We were eager to see how this confident home practice would translate to the bright lights of the school stage. Because every event like this, no matter how small, brings with it a new sense of who our daughter is.

Standing in front of a crowd I see more of Amelia’s true self than when she is in repose or playing by herself in the garden. The shifting expression on her face, the way she moves her hands, that tiny twitch of her bottom lip that signals shyness and something else. Something far more determined.

Like sardines, we packed into a small multipurpose room at the school; sweaty parents stacked on top of each other like a human game of Jenga, jostling for the perfect view.

Jo introduced her drumming accompanist, Koffi Toudji – a veritable man mountain with incredible command of his instrument and the 50-odd children in the room. One wave of his giant hand was enough to magnetically draw the dancers from one side of the stage to the other.

Then we watched, as mini troupes of well-rehearsed kids with painted faces twirled onto the stage, guided by Jo’s conducting hands and the deep, resonant boom of Koffi’s drum.
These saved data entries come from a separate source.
/-- An answer that finds the block idle without a request is dropped (log entry 3). -/
theorem answerMove_of_not_busy {s : State} (h : s.busy = false) (hp : s.pending = none) :
    s.answerMove = .done { s with env := s.env.tail } := by
  rcases answerMove_cases s with ⟨w, heng, -⟩ | ⟨-, -, hdropped⟩ | ⟨hwaits, -⟩
  · cases (eng_of_not_busy h).symm.trans heng
  · exact hdropped
  · exact absurd hp hwaits

/-- Settles O59: the moves of an idle block. -/
theorem idleBlockKeepsState : Obligations.IdleBlockKeepsState := by
  intro s hidle
  refine ⟨fun henv => step_of_done ?_, fun env => ⟨fun henv => step_of_done ?_,
    fun o hp henv => step_of_done ?_⟩⟩
  · simp only [State.nextMove, henv, engineMove_of_not_busy hidle]
  · simp only [State.nextMove, henv]
    exact engineMove_of_not_busy hidle
  · simp only [State.nextMove, henv, answerMove_of_not_busy hidle hp, List.tail_cons]

/-- CMD_HI is the register at 0x014, and nothing else is (R25). -/
theorem offset_of_target_cmdHi {a : HostAddr} (h : target a = .cmdHi) : a.toNat / 4 * 4 = 0x014 := by
  rw [target_eq, targetAt] at h
  split at h
  · unfold registerTarget at h
    split at h <;> cases h
    omega
  · repeat' split at h
    all_goals cases h

/-- Of the host's stores only an acceptance touches ERR (R27, R90). -/
theorem writeTarget_err {tgt : Target} (h : tgt ≠ .cmdHi) (s : State) (w : Word) :
    (s.writeTarget w tgt).err = s.err := by
  cases tgt with
  | cmdHi => exact absurd rfl h
  | _ => rfl

/-- A host write that changes ERR is an acceptance: a write to CMD_HI that is not dropped, which sets ERR to 0
(R90, R240). -/
theorem accepts_of_hostWrite_err_ne {s : State} {a : HostAddr} {w : Word}
    (h : (s.hostWrite a w).err ≠ s.err) :
    target a = .cmdHi ∧ s.busy = false ∧ (s.hostWrite a w).err = .ok := by
  unfold State.hostWrite at h ⊢
  split at h
  · exact absurd rfl h
  · rename_i hkept
    have htarget : target a = .cmdHi := by
      by_contra hother
      exact h (writeTarget_err hother s w)
    rw [htarget] at hkept ⊢
    have hidle : s.busy = false := by simpa [Target.guarded] using hkept
    exact ⟨rfl, hidle, by rw [hidle]; rfl⟩

/-- A step that changes ERR of an idle block is a reset or an acceptance. -/
theorem step_err_of_not_busy {s t : State} (h : s.ChannelInv) (hidle : s.busy = false)
    (hstep : step s = .next t) (hne : t.err ≠ s.err) :
    resetNext s ∨ ∃ a w env, s.env = .hostWrite a w :: env ∧ target a = .cmdHi ∧ t.err = .ok := by
  have heng := eng_of_not_busy hidle
  cases step_cases hstep with
  | @hostRead a env =>
    obtain ⟨w, n, hread⟩ := hostRead_eq { s with env := env } a
    rw [hread] at hne
    exact absurd rfl hne
  | @hostWrite a w env henv =>
    obtain ⟨htarget, -, hok⟩ := accepts_of_hostWrite_err_ne (s := { s with env := env }) hne
    exact .inr ⟨a, w, env, henv, htarget, hok⟩
  | @reset env henv => exact .inl ⟨env, henv⟩
  | rests | dropped => exact absurd rfl hne
  | answered _ hp => exact absurd (pending_none_of_idle h hidle) hp
  | rejects hturn | executes hturn =>
    obtain ⟨hexec, -⟩ := hturn
    cases heng.symm.trans hexec

/-- Settles O58: ERR is 0 while a command runs, before the step and after it; and the steps of an idle block. -/
theorem errorCodeKept : Obligations.ErrorCodeKept := by
  intro s t h hstep hne
  cases hbusy : s.busy with
  | true =>
    have hended : t.busy = false := by
      by_contra hruns
      have hok : t.err = .ok := (step_inv h hstep).channel.busyErr (by simpa using hruns)
      exact hne (hok.trans (h.channel.busyErr hbusy).symm)
    exact .inr (.inl ⟨rfl, hended⟩)
  | false =>
    rcases step_err_of_not_busy h.channel hbusy hstep hne with hreset | ⟨a, w, env, henv, htarget, hok⟩
    · exact .inl hreset
    · exact .inr (.inr ⟨a, w, env, henv, offset_of_target_cmdHi htarget, rfl, hok⟩)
It was a wonderfully rich sound that seemed like it was emanating from inside the walls.

We felt it reverberate through our own bodies, and saw its impact on the smaller bodies dancing on stage. The beat was powerful and intoxicating, pounding in my chest alongside my heart doing the rest.

If my smile had stretched any wider it might have fallen off my face.

And the dancers. They came in all shapes, sizes and abilities, but they held nothing back. Deafness was no barrier to their instinctive feeling for the music, nor their sense of rhythmic movement in response to it.

If one performer lost their way, another (or a patient teacher) would quickly gather them back into a carefully choreographed circle or tap them with a reminder of what to do. They danced with passion and with pride, in themselves and each other.

Warrior #1

Warrior #1

Finally it was Amelia’s turn. I couldn’t get a clear view of her, but I did see her little hips swinging with great verve and her intense concentration as she executed the steps she’d been practicing for weeks.

Sometimes she would get lost in her search for our faces in the crowd, but the distraction was only fleeting. She quickly got her groove back.

Then it was time for Amelia to bang on her own little bongo and I saw the raw delight on her face when it was time to pause and shout a barbaric yawp at the rafters. She looked like a warrior and she sounded like one too.

My husband and I clutched each other’s hands and laughed loudly with pleasure at how free Amelia was, how open and entirely herself. It felt like we were stealing a glimpse of something she didn’t mean for us to see.

At the close of her last performance, Amelia stood and did her uniquely refined doff and bow. She held no feathered hat in her hand but her gesture was so expressive I imagined I saw its soft, wide brim brush the floor.

She danced with sheer joy to the thunderous beat of Koffi’s drum, and more joyfully still, to the one you can’t see; the one that beats inside her, ever constant and true.